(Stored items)
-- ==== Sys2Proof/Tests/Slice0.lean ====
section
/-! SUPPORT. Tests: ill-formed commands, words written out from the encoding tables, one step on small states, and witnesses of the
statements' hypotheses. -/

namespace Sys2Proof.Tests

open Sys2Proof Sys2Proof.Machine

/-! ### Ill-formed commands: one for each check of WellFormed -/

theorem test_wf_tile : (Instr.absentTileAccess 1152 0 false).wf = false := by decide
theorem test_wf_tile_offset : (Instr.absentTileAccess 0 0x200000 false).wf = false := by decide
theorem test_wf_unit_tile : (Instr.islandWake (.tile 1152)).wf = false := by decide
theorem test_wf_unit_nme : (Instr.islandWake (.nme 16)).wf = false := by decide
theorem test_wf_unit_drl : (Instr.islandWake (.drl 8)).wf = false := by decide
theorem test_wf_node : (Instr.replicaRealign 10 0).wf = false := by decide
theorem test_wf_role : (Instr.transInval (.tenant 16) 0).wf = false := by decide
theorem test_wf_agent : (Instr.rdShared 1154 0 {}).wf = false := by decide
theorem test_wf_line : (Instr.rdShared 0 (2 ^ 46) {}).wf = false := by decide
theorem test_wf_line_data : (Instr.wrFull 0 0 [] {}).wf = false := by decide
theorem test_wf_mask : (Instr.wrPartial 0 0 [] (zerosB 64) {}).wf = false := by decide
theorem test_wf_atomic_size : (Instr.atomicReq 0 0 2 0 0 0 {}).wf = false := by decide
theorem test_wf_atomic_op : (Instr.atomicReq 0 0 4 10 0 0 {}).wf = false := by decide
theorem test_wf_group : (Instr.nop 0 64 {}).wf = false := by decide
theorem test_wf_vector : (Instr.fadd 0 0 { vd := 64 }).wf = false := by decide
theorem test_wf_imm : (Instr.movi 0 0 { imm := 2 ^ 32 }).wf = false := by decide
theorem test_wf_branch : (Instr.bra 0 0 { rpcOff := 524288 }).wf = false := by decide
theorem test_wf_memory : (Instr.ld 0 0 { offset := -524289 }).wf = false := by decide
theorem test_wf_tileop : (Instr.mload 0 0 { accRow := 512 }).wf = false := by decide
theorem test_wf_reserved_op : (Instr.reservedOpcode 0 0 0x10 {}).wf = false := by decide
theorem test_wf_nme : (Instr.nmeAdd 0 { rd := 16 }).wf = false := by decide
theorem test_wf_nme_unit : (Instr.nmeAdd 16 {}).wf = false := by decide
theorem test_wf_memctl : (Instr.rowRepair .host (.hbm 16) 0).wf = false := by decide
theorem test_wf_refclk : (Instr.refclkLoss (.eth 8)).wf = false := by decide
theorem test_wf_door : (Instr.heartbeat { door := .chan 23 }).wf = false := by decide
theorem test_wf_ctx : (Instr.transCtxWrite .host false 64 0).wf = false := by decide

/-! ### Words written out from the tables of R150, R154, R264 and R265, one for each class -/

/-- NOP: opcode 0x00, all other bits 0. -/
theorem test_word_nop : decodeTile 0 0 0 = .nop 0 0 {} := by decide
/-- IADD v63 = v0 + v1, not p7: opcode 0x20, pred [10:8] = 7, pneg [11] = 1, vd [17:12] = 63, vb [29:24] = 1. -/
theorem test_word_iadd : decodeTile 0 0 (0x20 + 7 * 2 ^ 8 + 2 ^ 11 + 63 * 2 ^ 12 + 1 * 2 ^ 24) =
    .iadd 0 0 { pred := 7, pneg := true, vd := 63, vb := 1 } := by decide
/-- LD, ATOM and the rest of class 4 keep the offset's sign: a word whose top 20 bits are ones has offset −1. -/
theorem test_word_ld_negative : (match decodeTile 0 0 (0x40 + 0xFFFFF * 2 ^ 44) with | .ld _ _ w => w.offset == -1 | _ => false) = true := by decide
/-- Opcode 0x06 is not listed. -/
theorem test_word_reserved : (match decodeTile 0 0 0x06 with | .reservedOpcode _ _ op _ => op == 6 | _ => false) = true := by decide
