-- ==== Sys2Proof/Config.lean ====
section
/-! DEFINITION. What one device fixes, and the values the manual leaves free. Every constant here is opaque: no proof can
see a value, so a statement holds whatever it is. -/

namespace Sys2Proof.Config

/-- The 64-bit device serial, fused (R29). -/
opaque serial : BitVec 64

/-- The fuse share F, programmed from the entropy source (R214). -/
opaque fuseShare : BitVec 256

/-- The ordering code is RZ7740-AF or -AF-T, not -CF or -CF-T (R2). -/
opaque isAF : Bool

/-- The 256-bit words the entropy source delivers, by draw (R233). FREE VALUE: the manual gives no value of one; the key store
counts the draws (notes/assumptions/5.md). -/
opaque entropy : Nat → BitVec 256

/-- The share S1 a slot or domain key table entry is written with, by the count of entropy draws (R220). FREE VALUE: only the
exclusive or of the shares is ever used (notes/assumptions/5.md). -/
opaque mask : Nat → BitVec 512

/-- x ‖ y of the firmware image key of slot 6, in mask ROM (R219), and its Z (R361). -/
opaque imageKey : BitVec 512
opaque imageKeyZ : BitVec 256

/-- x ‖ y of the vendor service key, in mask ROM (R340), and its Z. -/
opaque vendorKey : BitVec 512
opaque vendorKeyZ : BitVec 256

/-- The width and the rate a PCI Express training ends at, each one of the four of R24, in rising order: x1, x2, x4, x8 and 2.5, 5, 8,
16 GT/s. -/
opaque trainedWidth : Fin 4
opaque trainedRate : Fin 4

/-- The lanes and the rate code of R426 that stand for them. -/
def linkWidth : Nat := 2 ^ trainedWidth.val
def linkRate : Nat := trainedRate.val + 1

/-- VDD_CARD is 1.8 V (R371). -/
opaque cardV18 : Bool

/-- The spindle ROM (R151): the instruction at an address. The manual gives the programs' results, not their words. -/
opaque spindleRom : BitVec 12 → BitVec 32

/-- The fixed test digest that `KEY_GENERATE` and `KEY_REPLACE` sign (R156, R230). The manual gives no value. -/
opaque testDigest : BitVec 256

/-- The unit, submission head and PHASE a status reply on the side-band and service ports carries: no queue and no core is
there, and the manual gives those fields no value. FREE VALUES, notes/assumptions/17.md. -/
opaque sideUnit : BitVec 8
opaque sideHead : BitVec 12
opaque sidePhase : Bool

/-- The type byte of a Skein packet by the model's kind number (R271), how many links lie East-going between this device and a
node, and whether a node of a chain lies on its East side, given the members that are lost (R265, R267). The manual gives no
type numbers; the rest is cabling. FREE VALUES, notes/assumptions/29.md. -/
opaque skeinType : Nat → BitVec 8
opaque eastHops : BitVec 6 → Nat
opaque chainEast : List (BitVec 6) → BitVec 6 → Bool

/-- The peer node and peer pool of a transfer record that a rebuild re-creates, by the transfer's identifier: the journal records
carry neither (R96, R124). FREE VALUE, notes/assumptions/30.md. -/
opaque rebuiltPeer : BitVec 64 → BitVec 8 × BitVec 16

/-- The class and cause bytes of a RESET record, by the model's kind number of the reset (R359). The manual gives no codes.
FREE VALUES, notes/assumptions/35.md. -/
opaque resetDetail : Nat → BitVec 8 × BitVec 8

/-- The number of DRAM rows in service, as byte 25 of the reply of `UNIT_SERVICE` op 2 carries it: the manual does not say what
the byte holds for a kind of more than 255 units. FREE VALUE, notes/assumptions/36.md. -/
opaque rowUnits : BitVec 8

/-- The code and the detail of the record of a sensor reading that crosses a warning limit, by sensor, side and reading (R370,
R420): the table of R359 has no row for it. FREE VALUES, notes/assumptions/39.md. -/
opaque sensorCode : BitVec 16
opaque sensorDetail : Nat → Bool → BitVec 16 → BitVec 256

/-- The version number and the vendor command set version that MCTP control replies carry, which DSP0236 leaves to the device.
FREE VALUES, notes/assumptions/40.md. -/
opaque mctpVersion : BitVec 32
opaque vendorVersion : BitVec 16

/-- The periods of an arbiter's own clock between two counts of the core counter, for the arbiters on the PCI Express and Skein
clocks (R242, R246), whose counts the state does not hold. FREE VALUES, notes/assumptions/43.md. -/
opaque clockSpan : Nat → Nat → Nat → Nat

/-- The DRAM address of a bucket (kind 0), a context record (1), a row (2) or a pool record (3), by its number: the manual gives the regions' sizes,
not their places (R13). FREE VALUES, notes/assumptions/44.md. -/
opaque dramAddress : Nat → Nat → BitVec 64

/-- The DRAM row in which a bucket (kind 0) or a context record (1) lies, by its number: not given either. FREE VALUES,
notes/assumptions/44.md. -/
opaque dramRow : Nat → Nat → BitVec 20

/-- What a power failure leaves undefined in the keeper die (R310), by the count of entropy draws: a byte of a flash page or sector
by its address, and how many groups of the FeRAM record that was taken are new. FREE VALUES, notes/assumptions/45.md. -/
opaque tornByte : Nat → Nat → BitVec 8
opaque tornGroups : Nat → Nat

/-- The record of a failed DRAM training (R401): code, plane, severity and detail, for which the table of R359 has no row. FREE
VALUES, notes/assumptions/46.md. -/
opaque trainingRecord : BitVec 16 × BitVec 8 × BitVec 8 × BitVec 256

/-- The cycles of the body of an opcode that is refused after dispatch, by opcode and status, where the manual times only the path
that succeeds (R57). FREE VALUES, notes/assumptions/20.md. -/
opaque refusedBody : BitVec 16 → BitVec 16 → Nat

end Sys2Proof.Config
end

---

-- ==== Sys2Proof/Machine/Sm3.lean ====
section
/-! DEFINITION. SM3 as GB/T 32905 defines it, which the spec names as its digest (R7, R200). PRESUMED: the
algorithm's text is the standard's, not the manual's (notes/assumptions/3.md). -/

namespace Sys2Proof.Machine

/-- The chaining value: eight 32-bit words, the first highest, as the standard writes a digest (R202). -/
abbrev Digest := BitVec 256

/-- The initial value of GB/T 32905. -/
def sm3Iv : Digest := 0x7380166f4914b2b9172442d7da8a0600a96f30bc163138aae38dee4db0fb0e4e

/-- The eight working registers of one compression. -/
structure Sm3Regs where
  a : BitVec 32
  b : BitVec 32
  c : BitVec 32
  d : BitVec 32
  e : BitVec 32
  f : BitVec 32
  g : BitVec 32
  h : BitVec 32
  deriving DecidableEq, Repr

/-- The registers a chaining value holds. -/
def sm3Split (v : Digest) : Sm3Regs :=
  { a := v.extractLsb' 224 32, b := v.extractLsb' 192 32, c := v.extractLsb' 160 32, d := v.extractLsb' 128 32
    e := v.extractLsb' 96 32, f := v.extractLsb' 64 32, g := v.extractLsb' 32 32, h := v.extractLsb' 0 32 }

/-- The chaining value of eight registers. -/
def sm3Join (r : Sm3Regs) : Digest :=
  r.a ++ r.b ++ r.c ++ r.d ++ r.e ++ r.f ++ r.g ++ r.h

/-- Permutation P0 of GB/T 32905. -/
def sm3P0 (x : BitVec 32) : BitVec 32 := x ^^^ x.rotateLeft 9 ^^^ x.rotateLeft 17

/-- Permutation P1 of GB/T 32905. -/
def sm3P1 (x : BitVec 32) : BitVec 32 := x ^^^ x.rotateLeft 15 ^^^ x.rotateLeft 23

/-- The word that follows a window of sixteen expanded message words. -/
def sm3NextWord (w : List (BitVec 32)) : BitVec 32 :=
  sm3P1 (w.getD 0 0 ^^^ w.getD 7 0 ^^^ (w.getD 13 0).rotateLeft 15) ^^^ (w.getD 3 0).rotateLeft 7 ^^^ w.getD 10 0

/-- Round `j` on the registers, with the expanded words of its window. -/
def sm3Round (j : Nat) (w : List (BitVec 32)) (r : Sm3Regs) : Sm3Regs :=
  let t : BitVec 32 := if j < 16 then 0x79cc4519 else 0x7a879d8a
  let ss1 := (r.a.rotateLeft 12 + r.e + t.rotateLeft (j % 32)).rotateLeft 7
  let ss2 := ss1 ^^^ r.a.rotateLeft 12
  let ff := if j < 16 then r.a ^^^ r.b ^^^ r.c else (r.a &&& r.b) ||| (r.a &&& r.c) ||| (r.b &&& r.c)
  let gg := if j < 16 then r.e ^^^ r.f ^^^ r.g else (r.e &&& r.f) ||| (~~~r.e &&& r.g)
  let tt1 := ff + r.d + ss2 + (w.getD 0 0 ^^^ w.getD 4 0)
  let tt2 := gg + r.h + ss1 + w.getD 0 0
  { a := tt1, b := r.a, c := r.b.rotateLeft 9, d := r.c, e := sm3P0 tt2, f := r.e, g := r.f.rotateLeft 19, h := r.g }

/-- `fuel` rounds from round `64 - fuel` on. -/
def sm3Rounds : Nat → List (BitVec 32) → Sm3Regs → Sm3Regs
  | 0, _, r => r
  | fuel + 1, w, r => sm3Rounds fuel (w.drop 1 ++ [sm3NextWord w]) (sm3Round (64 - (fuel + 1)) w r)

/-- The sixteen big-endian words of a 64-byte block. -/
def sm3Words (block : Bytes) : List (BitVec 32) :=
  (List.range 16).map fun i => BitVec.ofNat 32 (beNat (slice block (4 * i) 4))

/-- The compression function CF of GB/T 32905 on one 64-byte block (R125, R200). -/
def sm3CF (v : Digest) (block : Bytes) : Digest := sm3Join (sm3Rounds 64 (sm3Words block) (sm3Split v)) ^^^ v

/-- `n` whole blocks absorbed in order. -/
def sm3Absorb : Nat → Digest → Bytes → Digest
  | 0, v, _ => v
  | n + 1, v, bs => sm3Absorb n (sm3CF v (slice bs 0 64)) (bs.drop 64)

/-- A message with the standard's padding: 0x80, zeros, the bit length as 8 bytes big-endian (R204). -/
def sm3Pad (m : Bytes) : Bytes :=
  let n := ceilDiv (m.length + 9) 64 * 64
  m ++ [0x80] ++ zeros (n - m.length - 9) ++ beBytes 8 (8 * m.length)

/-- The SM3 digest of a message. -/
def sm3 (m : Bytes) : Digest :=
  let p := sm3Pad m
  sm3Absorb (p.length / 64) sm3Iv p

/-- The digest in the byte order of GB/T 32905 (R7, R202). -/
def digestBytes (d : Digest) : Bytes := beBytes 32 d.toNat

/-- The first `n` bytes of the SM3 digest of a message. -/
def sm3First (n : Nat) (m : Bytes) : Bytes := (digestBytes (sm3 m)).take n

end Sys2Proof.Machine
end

• WHAT IS NEEDED:
Of the lines above, copy each one that contains the word "gives".

• SOLUTION BELOW:
/-- The 256-bit words the entropy source delivers, by draw (R233). FREE VALUE: the manual gives no value of one; the key store
/-- The spindle ROM (R151): the instruction at an address. The manual gives the programs' results, not their words. -/
/-- The fixed test digest that `KEY_GENERATE` and `KEY_REPLACE` sign (R156, R230). The manual gives no value. -/
there, and the manual gives those fields no value. FREE VALUES, notes/assumptions/17.md. -/
node, and whether a node of a chain lies on its East side, given the members that are lost (R265, R267). The manual gives no
/-- The class and cause bytes of a RESET record, by the model's kind number of the reset (R359). The manual gives no codes.
/-- The DRAM address of a bucket (kind 0), a context record (1), a row (2) or a pool record (3), by its number: the manual gives the regions' sizes,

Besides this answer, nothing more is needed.